Online communication, collaboration, and communities are the basis for exciting new application areas for computers. Our group explored new technologies and novel applications in these areas. For online communication and collaboration, we strove to make audio and video as flexible and easy to use as text. We worked to help people access and collaborate around multimedia, in real-time and on-demand. We explored new communication paradigms and techniques to increase awareness and interaction among geographically distributed participants, and exploring how our technologies apply in the consumer space, developing enhanced media-browsing interfaces and services for interactive television. For online communities, we explored how sociological principles and data mining techniques can provide a framework for enhanced services, including formation of peer support networks, development of reputations, and incentive structures that encourage continued contribution for the collective good.

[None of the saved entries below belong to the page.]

/-- READ_LOG_EXT (R608, R610, R621). -/
def execReadLogExt (f : AtaFis) (x : Xfer) (s : State) : Host.Outcome State Fault Refusal := .next (s.readLog 0x2F f x)
/-- READ_LOG_DMA_EXT (R608, R610, R621). -/
def execReadLogDmaExt (f : AtaFis) (x : Xfer) (s : State) : Host.Outcome State Fault Refusal := .next (s.readLog 0x47 f x)

/-- SMART_READ_LOG (R608). -/
def execSmartReadLog (f : AtaFis) (x : Xfer) (s : State) : Host.Outcome State Fault Refusal :=
  .next <| s.smartCmd 0xD5 f fun s c =>
    match s.ataLog false (f.lba % 256) 0 (f.count % 256) with
    | none => s.finish c.seq 0x002 0
    | some (l, t) => t.sataGive c x l

/-! ## SCT Error Recovery Control (R608, R612) -/

/-- An SCT action ends with an extended status code, its action and function recorded. -/
def State.sctEnd (s : State) (c : Command) (code action function : Nat) : State :=
  (s.setSata { s.hif.sata with sctStatus := code, sctData := [action, function] }).finish c.seq
    (if code = 0 then 0 else 0x002) 0

/-- A write of the SCT command page: action, function, selection, value. -/
def State.sctCommand (s : State) (c : Command) (d : List Byte) : State :=
  let action := u16 d 0
  let function := u16 d 2
  let sel := u16 d 4
  let v := u16 d 6
  let x := s.hif.sata
  if action ≠ 3 then s.sctEnd c 0x0001 action function
  else if function ≠ 1 ∧ function ≠ 2 then s.sctEnd c 0x0004 action function
  else if sel ≠ 1 ∧ sel ≠ 2 then s.sctEnd c 0x0005 action function
  else if function = 1 then
    (s.setSata (if sel = 1 then { x with readTimer := v } else { x with writeTimer := v })).sctEnd c 0 action function
  else
    let t := if sel = 1 then x.readTimer else x.writeTimer
    let s1 := s.setSata { x with sctStatus := 0, sctData := [action, function] }
    (s1.mapCmd c.seq fun d => { d with cdw := (t / 256) :: d.cdw.drop 1 }).finish c.seq 0 (t % 256)

/-- A log is written: only SCT commands in log 0xE0 are taken. -/
def State.writeLog (s : State) (c : Command) (k p n : Nat) (d : List Byte) (x : Xfer) : State :=
  if k ≠ 0xE0 ∨ p ≠ 0 ∨ n ≠ 1 then s.finish c.seq 0x002 0
  else if x ≠ .ok then (s.crcCount x).finish c.seq 0x004 0
  else s.sctCommand c d

/-- WRITE_LOG_EXT (R608). -/
def execWriteLogExt (f : AtaFis) (data : List Byte) (x : Xfer) (s : State) : Host.Outcome State Fault Refusal :=
  .next <| s.ataPlain 0x3F 0 (f.lba % 2 ^ 48) (f.count % 65536) fun s c =>
    s.writeLog c (f.lba % 256) (bits f.lba 15 8 + bits f.lba 39 32 * 256) (f.count % 65536) data x
/-- WRITE_LOG_DMA_EXT (R608). -/
def execWriteLogDmaExt (f : AtaFis) (data : List Byte) (x : Xfer) (s : State) : Host.Outcome State Fault Refusal :=
  .next <| s.ataPlain 0x57 0 (f.lba % 2 ^ 48) (f.count % 65536) fun s c =>
    s.writeLog c (f.lba % 256) (bits f.lba 15 8 + bits f.lba 39 32 * 256) (f.count % 65536) data x
/-- SMART_WRITE_LOG (R608). -/
def execSmartWriteLog (f : AtaFis) (data : List Byte) (x : Xfer) (s : State) : Host.Outcome State Fault Refusal :=
  .next <| s.smartCmd 0xD6 f fun s c => s.writeLog c (f.lba % 256) 0 (f.count % 256) data x

end Sys2Proof.Machine
end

Low cost capture of audio-video: For audio-video content to be pervasive (e.g., recording of all presentations and meetings in a corporation), low cost capture and store is essential. Storage cost is already down to a few dollars per hour of video, but the cost of a camera operator to record a presentation or meeting is excessive. We worked on automated camera management technologies to produce high quality records, using vision technologies, microphone array technologies, and novel camera configurations, coupled with rules from cinematography.

Multimedia Browsing: In a world saturated with audio-video content, efficient browsing is essential. People are very good at skimming text, but the same is not true for digital multimedia. We created techniques that allow people to work more efficiently, including time compression (speeding-up audio-video with minimal distortion) and automatically generated indices and highlights. The latter exploit information from audio- and video-track analyses, speech-to-text and natural-language processing, viewing patterns of previous users of on-demand content, speaker slide transitions, and other sources. We explored novel user interfaces and addressing challenges that arise in client-server environments. We combined our work in multimedia browsing and annotations (below) to explore new paradigms for interactive television.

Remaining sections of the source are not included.